DEPTH=$(find . -mindepth 3 -type d | wc -l)
if [ "$DEPTH" != "0" ]; then
  echo "too deep"
  exit 1
fi

# remove cyrus index files
find $1 -name "cyrus.*" -exec rm {} \;
cd $1

# "mail" is a directory with sub-folders, every other name starting with
# [a-zA-Z] is a regular folder that needs to become a Maildir
for n in [a-zA-Z]* ; do
  if [ "$n" != "mail" ]; then
    cd "$n" ; mkdir new cur tmp ; touch maildirfolder
    mv [0-9]* new || true
    cd .. ; mv "$n" ".$n"
  fi
done

# move the inbox files to Maildir storage
mkdir new cur tmp
mv [0-9]* new || true
mv mail/[0-9]* cur || true

# move sub-folders of "mail/" and merge ones with duplicate names
cd mail
for n in * ; do
  if [ -e "../.$n" ]; then
    cd "$n"
    mv [0-9]* "../../.$n/cur" || true
    cd .. ; rmdir "$n"
  else
    cd "$n" ; mkdir new cur tmp ; touch maildirfolder
    mv [0-9]* new || true
    cd .. ; mv "$n" "../.$n"
  fi
done
cd ..
rmdir mail

# get a list of all names so we can recognise duplicates
find . -type d | egrep -v "new|cur|tmp"

cd $BASEDIR

ssh root@localhost "mv /mail/new/$1 /mail/example.com ; chown -R mail:mail /mail/example.com/$1"
echo "MYSQL_COMMAND_TO_SET_SERVER" | mysql dbname

4 comments to Why Cyrus Sucks

  • Anonymous

    Cyrus has another major bug as well. It inherently trusts the Message-Id of mails, and doesn’t save mails with the same Message-Id. In theory this tries to avoid duplicates. In practice, this throws away mail when it shouldn’t. Obviously some mails do have duplicate Message-Id fields, and even “copies” of the same message with the same Message-Id may have headers which differ in an important way (such as the presence or absence of mailing-list headers useful for filtering).
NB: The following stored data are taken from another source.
-- ==== Sys2Proof/Machine/StackLine.lean ====
section
/-!
DEFINITION. The line coding of a stack port: the 8b/10b code groups of IEEE 802.3 Clause 36 (R437), columns (R438), frames
(R439), messages as columns (R444, R445), and the order in which a port sends (R446, R447).
-/
namespace Sys2Proof.Machine

/-! ### Code groups -/

/-- The sub-block abcdei of D.x.y and K.x.y from a negative running disparity, a the most significant bit (Clause 36: PRESUMED, log
165). -/
def sixOf (x : Nat) : Nat :=
  [0b100111, 0b011101, 0b101101, 0b110001, 0b110101, 0b101001, 0b011001, 0b111000, 0b111001, 0b100101, 0b010101, 0b110100,
   0b001101, 0b101100, 0b011100, 0b010111, 0b011011, 0b100011, 0b010011, 0b110010, 0b001011, 0b101010, 0b011010, 0b111010,
   0b110011, 0b100110, 0b010110, 0b110110, 0b001110, 0b101110, 0b011110, 0b101011].getD x 0

/-- The sub-block fghj of D.x.y from a negative running disparity. -/
def fourOf (y : Nat) : Nat := [0b1011, 0b1001, 0b0101, 0b1100, 0b1101, 0b1010, 0b0110, 0b1110].getD y 0

/-- The sub-block fghj of K.x.y from a negative running disparity. -/
def fourKOf (y : Nat) : Nat := [0b1011, 0b0110, 0b1010, 0b1100, 0b1101, 0b0101, 0b1001, 0b0111].getD y 0

/-- The ones of a sub-block. -/
def onesOf (n v : Nat) : Nat := (List.range n).countP fun i => v.testBit i

/-- The running disparity after the sub-block abcdei, positive as true. -/
def rdSix (rd : Bool) (v : Nat) : Bool :=
  if 3 < onesOf 6 v || v == 0b000111 then true else if onesOf 6 v < 3 || v == 0b111000 then false else rd

/-- The running disparity after the sub-block fghj. -/
def rdFour (rd : Bool) (v : Nat) : Bool :=
  if 2 < onesOf 4 v || v == 0b0011 then true else if onesOf 4 v < 2 || v == 0b1100 then false else rd

/-- abcdei of a data octet's low five bits under a running disparity. -/
def encSix (rd : Bool) (x : Nat) : Nat :=
  if rd && (onesOf 6 (sixOf x) != 3 || x == 7) then 63 - sixOf x else sixOf x

/-- fghj of a data octet's high three bits under the running disparity that abcdei left. -/
def encFour (rd : Bool) (x y : Nat) : Nat :=
  if y = 7 && (if rd then x == 11 || x == 13 || x == 14 else x == 17 || x == 18 || x == 20) then
    if rd then 0b1000 else 0b0111
  else if rd && (onesOf 4 (fourOf y) != 2 || y == 3) then 15 - fourOf y else fourOf y

/-- The running disparity after a code group. -/
def rdAfter (rd : Bool) (g : Nat) : Bool := rdFour (rdSix rd (g / 16)) (g % 16)

/-- The code group of a data octet (R437). -/
def encData (rd : Bool) (b : Nat) : Nat :=
  let six := encSix rd (b % 32)
  six * 16 + encFour (rdSix rd six) (b % 32) (b / 32)

/-- The code group of a control symbol K.x.y (R438). -/
def encK (rd : Bool) (x y : Nat) : Nat :=
  let six := if x = 28 then (if rd then 0b110000 else 0b001111) else encSix rd x
  six * 16 + (if rdSix rd six then 15 - fourKOf y else fourKOf y)

/-- The symbols of Table 18.1, x and y of K.x.y. -/
def stkK : List (Nat × Nat) := [(28, 1), (28, 5), (27, 7), (29, 7), (30, 7), (28, 0)]

/-- What a code group is read as under the lane's running disparity: an octet, a symbol of Table 18.1, or none, which is an invalid
code group or a disparity error. -/
def decGroup (rd : Bool) (g : Nat) : Option (Nat ⊕ Nat) :=
  match stkK.findIdx? fun k => encK rd k.1 k.2 == g with
  | some i => some (.inr i)
  | none =>
    match (List.range 32).find? fun x => encSix rd x == g / 16 with
    | none => none
    | some x =>
      match (List.range 8).find? fun y => encFour (rdSix rd (g / 16)) x y == g % 16 with
      | none => none
      | some y => some (.inl (y * 32 + x))

/-! ### Columns -/

/-- The four lanes' code groups, lane 0 first. -/
def StkQuad.lanes (q : StkQuad) : List Nat := [q.g0.toNat, q.g1.toNat, q.g2.toNat, q.g3.toNat]

/-- Four code groups as a column. -/
def StkQuad.ofLanes (l : List Nat) : StkQuad :=
  { g0 := BitVec.ofNat 10 (l.getD 0 0), g1 := BitVec.ofNat 10 (l.getD 1 0), g2 := BitVec.ofNat 10 (l.getD 2 0),
    g3 := BitVec.ofNat 10 (l.getD 3 0) }

/-- The symbol of a control column, as its place in Table 18.1. -/
def StkCol.symbol : StkCol → Option Nat
  | .sof => some 0 | .comma => some 1 | .som => some 2 | .eom => some 3 | .error => some 4 | .idle => some 5
  | _ => none

/-- The control column of a symbol. -/
def StkCol.ofSymbol : Nat → StkCol
  | 0 => .sof | 1 => .comma | 2 => .som | 3 => .eom | 4 => .error | _ => .idle

/-- The bytes of a data column, byte 0 first; none of another column (R437). -/
def StkCol.bytes : StkCol → List Byte
  | .data a b c d => [a, b, c, d]
  | _ => []

/-- A column carries data. -/
def StkCol.isData : StkCol → Bool
  | .data _ _ _ _ => true
  | _ => false

/-- The errored code groups of a column. -/
def StkCol.groups : StkCol → Nat
  | .bad n => n
  | _ => 0

/-- A column as code groups, each lane under its own running disparity (R437). An errored column is never sent. -/
def StkCol.encode (rd : List Bool) (c : StkCol) : List Nat :=
  match c.symbol with
  | some i => let k := stkK.getD i (28, 0)
              rd.map fun r => encK r k.1 k.2
  | none => (rd.zip (c.bytes ++ List.replicate 4 0)).map fun x => encData x.1 x.2.toNat

/-- Columns as code groups, and the running disparities they leave (R437). -/
def stkEncode : List Bool → List StkCol → List StkQuad × List Bool
  | rd, [] => ([], rd)
  | rd, c :: l =>
    let g := c.encode rd
    let r := stkEncode ((rd.zip g).map fun x => rdAfter x.1 x.2) l
    (StkQuad.ofLanes g :: r.1, r.2)

/-- What four decoded code groups make (R437): a control column, a data column, or an errored one. One whose code groups are each
valid and do not agree counts one (DESIGN CHOICE, log 165). -/
def stkColumn (l : List (Option (Nat ⊕ Nat))) : StkCol :=
  match l with
  | [some (.inr i), some (.inr j), some (.inr k), some (.inr m)] =>
    if j = i && k = i && m = i then StkCol.ofSymbol i else .bad 1
  | [some (.inl a), some (.inl b), some (.inl c), some (.inl d)] =>
    .data (BitVec.ofNat 8 a) (BitVec.ofNat 8 b) (BitVec.ofNat 8 c) (BitVec.ofNat 8 d)
  | _ => .bad (Nat.max 1 (l.countP fun x => x.isNone))

/-- Code groups as columns under the lanes' running disparities (R437). -/
def stkDecode : List Bool → List (List Nat) → List StkCol
  | _, [] => []
  | rd, g :: l =>
    stkColumn ((rd.zip g).map fun x => decGroup x.1 x.2) :: stkDecode ((rd.zip g).map fun x => rdAfter x.1 x.2) l

/-- The columns a port receives (R437, R441): each lane's polarity as POL_INV has it, and its running disparity the one under which
the first code group given is valid, negative where neither is (DEDUCED, log 165). -/
def stkColumns (inv : BitVec 4) (quads : List StkQuad) : List StkCol :=
  let gs := quads.map fun q => q.lanes.zipIdx.map fun x => if inv.getLsbD x.2 then 1023 - x.1 else x.1
  match gs with
  | [] => []
  | g :: _ => stkDecode (g.map fun x => (decGroup false x).isNone && (decGroup true x).isSome) gs

/-! ### Messages -/

/-- Bytes as data columns, four to a column; a remainder below four is not sent. -/
def dataCols : List Byte → List StkCol
  | a :: b :: c :: d :: l => .data a b c d :: dataCols l
  | _ => []

/-- The header of a message (Table 18.4) and its payload, padded with zeros to whole columns (R444). -/
def StkMsg.bytes (m : StkMsg) : List Byte :=
  beBytes 1 m.typ ++ beBytes 1 (128 * b2n m.last + 64 * b2n m.nak) ++ beBytes 2 m.dst ++ beBytes 2 m.src
    ++ beBytes 2 m.payload.length ++ beBytes 1 m.tag ++ beBytes 1 m.frag ++ beBytes 1 m.lseq ++ [0] ++ m.payload
    ++ List.replicate ((4 - m.payload.length % 4) % 4) 0

/-- The columns of a message (R444): SOM, header and payload, the CRC-32 with its most significant byte on lane 0, EOM. -/
def StkMsg.columns (m : StkMsg) : List StkCol :=
  .som :: dataCols (m.bytes ++ beBytes 4 (crc32 m.bytes).toNat) ++ [.eom]

/-- A receiver removes a frame's four fixed columns wherever they fall (R439). -/
def stripFixed : List StkCol → List StkCol
  | .sof :: _ :: _ :: _ :: l => stripFixed l
  | c :: l => c :: stripFixed l
  | [] => []

/-- Reassembly of a message (R444, R445): header and padded payload where every column is intact, the CRC holds and the message ends
in EOM, not in K30.7. -/
def stkReassemble (cols : List StkCol) : Option (List Byte) :=
  match stripFixed cols with
  | .som :: l =>
    let d := (l.takeWhile StkCol.isData).flatMap StkCol.bytes
    let body := d.take (d.length - 4)
    if l.dropWhile StkCol.isData = [.eom] && decide (16 ≤ d.length) && decide (beNat (d.drop (d.length - 4)) = (crc32 body).toNat) then
      some body
    else none
  | _ => none

/-- The header and payload of a message (Table 18.4). -/
def stkParse (bytes : List Byte) : Option StkMsg :=
  let b := fun (i : Nat) => (bytes.getD i 0).toNat
  let len := b 6 * 256 + b 7
  let dst := b 2 * 256 + b 3
  if 512 < len || bytes.length ≠ 12 + (len + 3) / 4 * 4 || b 1 % 64 ≠ 0 || b 11 ≠ 0 || (1023 < dst && dst < 0xFFFE) then none
  else
    some { typ := b 0, last := decide (128 ≤ b 1), nak := decide (64 ≤ b 1 % 128), dst := dst, src := b 4 * 256 + b 5,
           tag := b 8, frag := b 9, lseq := b 10, payload := (bytes.drop 12).take len }

/-! ### Sending -/

/-- The next message a port sends and the port after it (R446, R447): HELLO and LINK_ACK first, then what is resent, in its order,
then the waiting message of the best class while fewer than 64 are unacknowledged, numbered as it goes. -/
def StkPort.pull (x : StkPort) : Option (StkMsg × StkPort) :=
  match x.queue.find? fun m => !stkSequenced m.typ with
  | some m => some (m, { x with queue := x.queue.erase m })
  | none =>
    match x.again with
    | m :: l => some (m, { x with again := l })
    | [] =>
      if 64 ≤ x.unacked.length then none
      else
        match stkNext x.queue with
        | none => none
        | some m =>
          let n := { m with lseq := x.txSeq }
          some (n, { x with queue := x.queue.erase m, unacked := x.unacked ++ [n], txSeq := (x.txSeq + 1) % 256 })

/-- A message that meets an uncorrectable error as it is sent ends with K30.7 in place of its CRC and EOM (R445). -/
def spoilt (cols : List StkCol) : List StkCol := if cols.length < 2 then cols else cols.take (cols.length - 2) ++ [.error]

/-- Fill n columns with the message in progress, the messages that wait, and idle (R439, R447). -/
def stkFill : Nat → Nat → Bool → StkPort → List StkCol × StkPort
  | 0, n, _, x => (List.replicate n .idle, x)
  | fuel + 1, n, bad, x =>
    if n = 0 then ([], x)
    else
      match x.mid with
      | [] =>
        match x.pull with
        | none => (List.replicate n .idle, x)
        | some (m, y) => stkFill fuel n bad { y with mid := m.columns }
      | cols =>
        let cols := if bad then spoilt cols else cols
        let r := stkFill fuel (n - cols.length) false { x with mid := cols.drop n }
        (cols.take n ++ r.1, r.2)

/-- FRAME or its complement as a column, lane 0 carrying bits [31:24] (R439). -/
def frameCol (f : Nat) : StkCol :=
  .data (BitVec.ofNat 8 (f / 2 ^ 24)) (BitVec.ofNat 8 (f / 2 ^ 16)) (BitVec.ofNat 8 (f / 2 ^ 8)) (BitVec.ofNat 8 f)

/-- A port sends a frame of n columns (R439, R440): the fixed columns, then messages and idle fill. A port in OFF or CLOCK sends
nothing, its lanes being in electrical idle; one in LOCK or ALIGN sends idle fill. -/
def StkPort.sendFrame (f n : Nat) (bad : Bool) (x : StkPort) : StkPort :=
  match x.state with
  | .off | .clock => { x with line := [], txRd := List.replicate 4 false, mid := [] }
  | st =>
    let r := if st = .lock || st = .align then (List.replicate (n - 4) StkCol.idle, { x with mid := [] })
      else stkFill 400 (n - 4) bad x
    let e := stkEncode x.txRd (.sof :: .comma :: frameCol f :: frameCol (2 ^ 32 - 1 - f) :: r.1)
    { r.2 with line := e.1, txRd := e.2 }

end Sys2Proof.Machine
end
  • Hi, Russel. I don’t like Cyrus either, but a friend of mine have made a manager of cyrus/ldap, called korreio: http://korreio.sourceforge.net

    Have you try that ?

  • Jobst

    Glaubst Du dass all Leser hier Deutsch lesen koennen????

    http://www.linux-magazin.de/heft_abo/ausgaben/2007/06/auf_der_teststrecke/

    But yes, Cyrus sucks: awkward to setup, hog, big, clumsy and so/too **many** features.

    I have to agree with the guys that Dovecot has its place (I use it), its fast, lightweight and stable and WELL documented. I use it in a setup where a variety of accesses are required (mobile phones, outlook, thunderbird, squirrelmail, internal and DMZ access) and it never had a problem … I only once had to kill a dovecot process in 5 years using it in 3 different places … and even then I was too lazy not trying to find the sub-process that stopped one user reading email!

  • etbe

    http://www.google.com/translate_t?hl=en

    Jobst: In regard to your comment in German (translation “Do you think that all readers here can read German”), I think that all readers here can use Google translation (see the above URL).

    Also when citing URLs I try and capture the essential point that I am making with my own text so that my post will stand alone without the references. Periodically web sites change and links get broken, my post should still make sense even if the referenced pages go away.

    You could probably even just look at the graphs in the Linux Magazin article to get the point.